While literature on the persistence of segregation in the “post-civil rights” period focuses less on state actors, my first paper documents the relationship between prison proliferation and segregation at the neighborhood and place-level. I find that suburbs with prisons have higher levels of racial segregation than those without, and this relationship holds even when excluding incarcerated people from segregation estimates and controlling for structural factors related to segregation. I point to scholarship on how neighborhood frames contribute to place-level stratification and how institutions help to create and inculcate racial-spatial boundaries to help explain these findings. To examine the extent to which prisons serve as segregating forces in suburbs, I leverage the generalized synthetic control method in the second paper. This design allows for variation in “treatment time” (e.g., when a prison opened) and uses data from pretreatment periods as benchmarks to weigh “control units” (e.g., those places that never received a prison) to make the best possible predictions for treated counterfactuals. I find that while cities and suburbs where prisons would be built already had higher levels of racial segregation well before prison construction, prisons built in the 1980s and 1990s further deepened racial segregation. In the final paper, I plan to flip the independent and dependent variables to investigate the determinants of prison siting.

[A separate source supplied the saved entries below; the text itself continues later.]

/-- The effective mask of crew `c` (R29). -/
def State.emaskOf (s : State) (c : Nat) (h : Head) : Mask :=
  match s.crew? c with
  | some w => w.arch.emask h
  | none => 0#32

/-- The result of an instruction of layout T: after the merge source, `sv` goes to a scalar with UNI 1, otherwise lane
i of the effective mask takes `r i`. -/
def State.outOk (s : State) (c : Nat) (f : FnT) (x : Ops) (pair : Bool) : Bool :=
  s.mgOk c f x && (x.head.uni || (s.afterMg c f x).dstOk c x pair)

def State.out (s : State) (c : Nat) (f : FnT) (x : Ops) (pair : Bool) (sv : DWord) (r : Fin 32 → DWord) : State :=
  let t := s.afterMg c f x
  if x.head.uni then t.setScalarOf c x.dst sv
  else t.stored c x pair (s.mgVals c f x) (Vector.ofFn r) (t.emaskOf c x.head)

/-- A result without a merge source. -/
def State.plainOk (s : State) (c : Nat) (x : Ops) (pair : Bool) : Bool := x.head.uni || s.dstOk c x pair

def State.plainOut (s : State) (c : Nat) (x : Ops) (pair : Bool) (sv : DWord) (v : Vals) : State :=
  if x.head.uni then s.setScalarOf c x.dst sv else s.stored c x pair none v (s.emaskOf c x.head)

/-- A condition per lane: to a scalar, to a mask, or as 0 and 1 to a vector destination (R118). -/
def State.condOk (s : State) (c : Nat) (f : FnT) (x : Ops) : Bool :=
  s.mgOk c f x && (x.head.uni || toMask x || (s.afterMg c f x).dstOk c x false)

def State.condOut (s : State) (c : Nat) (f : FnT) (x : Ops) (p : Fin 32 → Bool) : State :=
  let t := s.afterMg c f x
  let m := t.emaskOf c x.head
  if x.head.uni then t.setScalarOf c x.dst (BitVec.ofNat 64 (b2n (p 0)))
  else if toMask x then t.setMaskOf c x.dst.toNat (m &&& maskOf p)
  else t.stored c x false (s.mgVals c f x) (Vector.ofFn fun i => BitVec.ofNat 64 (b2n (p i))) m

/-- One result for all lanes: to a scalar, to a mask as it is, or to every lane of the effective mask (R134). -/
def State.oneOk (s : State) (c : Nat) (x : Ops) : Bool := x.head.uni || toMask x || s.dstOk c x false

def State.oneOut (s : State) (c : Nat) (x : Ops) (v : Nat) : State :=
  if x.head.uni then s.setScalarOf c x.dst (BitVec.ofNat 64 v)
  else if toMask x then s.setMaskOf c x.dst.toNat (BitVec.ofNat 32 v)
  else s.stored c x false none (Vector.replicate 32 (BitVec.ofNat 64 v)) (s.emaskOf c x.head)

/-- Statistics of an instruction wait until the checkpoint passes it (R78). -/
def State.noted (s : State) (c tid : Nat) (d : Stat) : State :=
  match s.crew? c with
  | some w => s.setCrew c { w with stats := w.stats ++ [⟨w.seq, tid, d⟩] }
  | none => s

/-- DEADSRC is set where `p` holds (R132). -/
def State.deadRead (s : State) (c : Nat) (p : Bool) : State :=
  match s.crew? c with
  | some w => s.setCrew c { w with deadsrc := w.deadsrc || p }
  | none => s

/-- The dead lanes of a crew. -/
def State.deadOf (s : State) (c : Nat) : Mask :=
  match s.crew? c with
  | some w => w.dead
  | none => 0#32

/-- The selector of SHFL, seen before any count is consumed. -/
def State.selector (s : State) (c : Nat) (x : Ops) : Vals :=
  if x.head.len ≠ 0 then Vector.replicate 32 x.ext
  else if isVec x.sb then widen (s.nameLanes c x.sb.toNat)
  else Vector.replicate 32 (s.scalarOf c x.sb)

/-- The lane that LANE names (R137). -/
def State.laneOf (s : State) (c : Nat) (x : Ops) : Fin 32 :=
  laneFin (if x.head.len ≠ 0 then x.ext.toNat else (s.scalarOf c x.sb).toNat)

Ultimately, my dissertation offers three major contributions for research on the carceral state, sub/urban development, and residential segregation. First, prisons are state projects that racially and economically differentiate metropolitan space. Because prisons were built disproportionately in economically disinvested places without other industrial bases, they likely play an outsized role in their development. Second, prisons are place-based institutions like schools or public housing developments that influence the shared social meanings attached to certain neighborhoods and places that work to perpetuate residential segregation. Finally, I argue that prison proliferation, a racial project that expanded the state’s carceral capacity, can also be understood as an overlooked redirection of the state’s late twentieth century segregating efforts outside of housing policy.